Gubernur Jateng dan Otorita IKN Jajaki Peluang Kerja Sama Pengembangan

Gubernur Jateng dan Otorita IKN Jajaki Peluang Kerja Sama Pengembangan
Gubernur Jawa Tengah Ahmad Luthfi berbincang dengan Kepala Otorita Ibu Kota Nusantara (IKN) Basuki Hadimuljono.

JAKARTA - Pemerintah Provinsi Jawa Tengah tengah menjajaki peluang kerja sama serta investasi bersama Otorita Ibu Kota Nusantara (IKN) melalui agenda kunjungan kerja yang dipimpin langsung oleh Gubernur Jateng beserta jajaran bupati ke kawasan tersebut.

Gubernur Jateng Ahmad Luthfi, saat memberikan keterangan di Semarang pada hari Jumat, memandang bahwa IKN menyimpan prospek besar untuk bermitra demi kemajuan bersama mengingat statusnya sebagai ibu kota negara kelak.

Rombongan Gubernur Ahmad Luthfi beserta jajarannya disambut secara langsung dengan penuh kehangatan oleh Kepala Otorita IKN Basuki Hadimuljono bersama para pejabat terkait.

Sejumlah pimpinan Organisasi Perangkat Daerah (OPD) serta Badan Usaha Milik Daerah (BUMD) Provinsi Jateng tampak membersamai lawatan tersebut, termasuk Bupati Tegal Ischak Maulana Rohman, Bupati Brebes Paramitha Widya Kusuma, hingga Wakil Bupati Purbalingga Dimas Prasetyahani.

Menurutnya, salah satu sektor potensial yang sangat memungkinkan untuk digarap bersama adalah pasokan produk kerajinan furnitur asal Kabupaten Jepara guna memenuhi kebutuhan di IKN.

"Di Jepara itu adalah daerah yang sudah dikenal dengan produk furnitur. Saya coba melihat potensi apakah ada peluang kerja sama furnitur di IKN dari Jawa Tengah," katanya.
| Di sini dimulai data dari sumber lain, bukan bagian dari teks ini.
theorem setJackCode_setJack (y : JackRec) :
    (s.setJackCode j x c).setJack j y = s.setJackCode j y c := by
  simp only [State.setJackCode, State.setJack, write_write_same]

theorem setJack_eq_setJackCode : s.setJack j x = s.setJackCode j x (s.code j) := by
  simp only [State.setJackCode, State.setJack, State.code, write_read_self]

/-- A jack's gain code reads neither the code held for it nor its pending update (R127). -/
theorem gainCode_setJackCode_updatedIf (given : Prop) [Decidable given] (d : GainCode) :
    (s.setJackCode j (x.updatedIf given d) c).gainCode j = (s.setJack j x).gainCode j := by
  simp only [State.gainCode, State.jackGain, setJackCode_jack_same, setJack_jack_same]
  rfl

/-! ## Updates and the level unit -/

/-- An update goes to a jack of a declared ONLINE node alone (R136). -/
theorem giveUpdate_setJackCode :
    giveUpdate j (s.setJackCode j x c) =
      s.setJackCode j (x.updatedIf (s.NodeOnline (nodeOf j)) c) c := by
  unfold giveUpdate
  simp only [setJackCode_nodeUp, nodeUp_iff]
  split
  next up =>
    rw [updatedIf_pos up, setJackCode_setJack, setJackCode_jack_same, setJackCode_code_same]
  next down => rw [updatedIf_neg down]

/-- A record written and its code computed again: the new code is current, and one that differs gives an
update (R128). -/
theorem recompute_setJack :
    recompute j (s.setJack j x) =
      s.setJackCode j
        (x.updatedIf (s.NodeOnline (nodeOf j) ∧ (s.setJack j x).gainCode j ≠ s.code j)
          ((s.setJack j x).gainCode j))
        ((s.setJack j x).gainCode j) := by
  rw [recompute, setJack_code]
  split
  next same =>
    rw [updatedIf_neg (fun given => given.2 same), same, setJack_eq_setJackCode]
  next differs =>
    simp only [ne_eq, differs, not_false_eq_true, and_true]
    exact giveUpdate_setJackCode s j x _

/-- A record changed by an event: its code is computed again, and a changed code or language gives the
jack of a declared ONLINE node one update of both (R128, R136). -/
theorem changeJack_eq :
    changeJack j x s =
      s.setJackCode j
        (x.updatedIf (s.NodeOnline (nodeOf j) ∧
            (x.language ≠ (s.jack j).language ∨ (s.setJack j x).gainCode j ≠ s.code j))
          ((s.setJack j x).gainCode j))
        ((s.setJack j x).gainCode j) := by
  unfold changeJack
  rw [recompute_setJack]
  split
  next same => simp only [same, ne_eq, not_true_eq_false, false_or]
  next differs =>
    rw [giveUpdate_setJackCode]
    simp only [ne_eq, differs, not_false_eq_true, true_or, and_true]
    by_cases up : s.NodeOnline (nodeOf j)
    · rw [updatedIf_pos up, updatedIf_pos up]
      rfl
    · rw [updatedIf_neg up, updatedIf_neg up, updatedIf_neg fun given => up given.1]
Di luar komoditas tersebut, Luthfi turut menelaah peluang sinergi melalui instansi kedinasan, sektor perbankan milik BUMD, hingga perguruan tinggi yang berkedudukan di wilayah Jawa Tengah.

Berbagai potensi itu disodorkan mengingat proses perencanaan pembangunan fisik di IKN masih membuka lebar ruang keterlibatan berbagai pihak.

"Intinya Provinsi Jawa Tengah ingin ikut hadir di IKN juga," kata mantan Kapolda Jateng itu.

Selama pertemuan berlangsung, pihak Otorita IKN menjabarkan progres pembangunan kawasan, meliputi kerangka pembiayaan yang menjadi fondasi dalam mengakselerasi pembangunan.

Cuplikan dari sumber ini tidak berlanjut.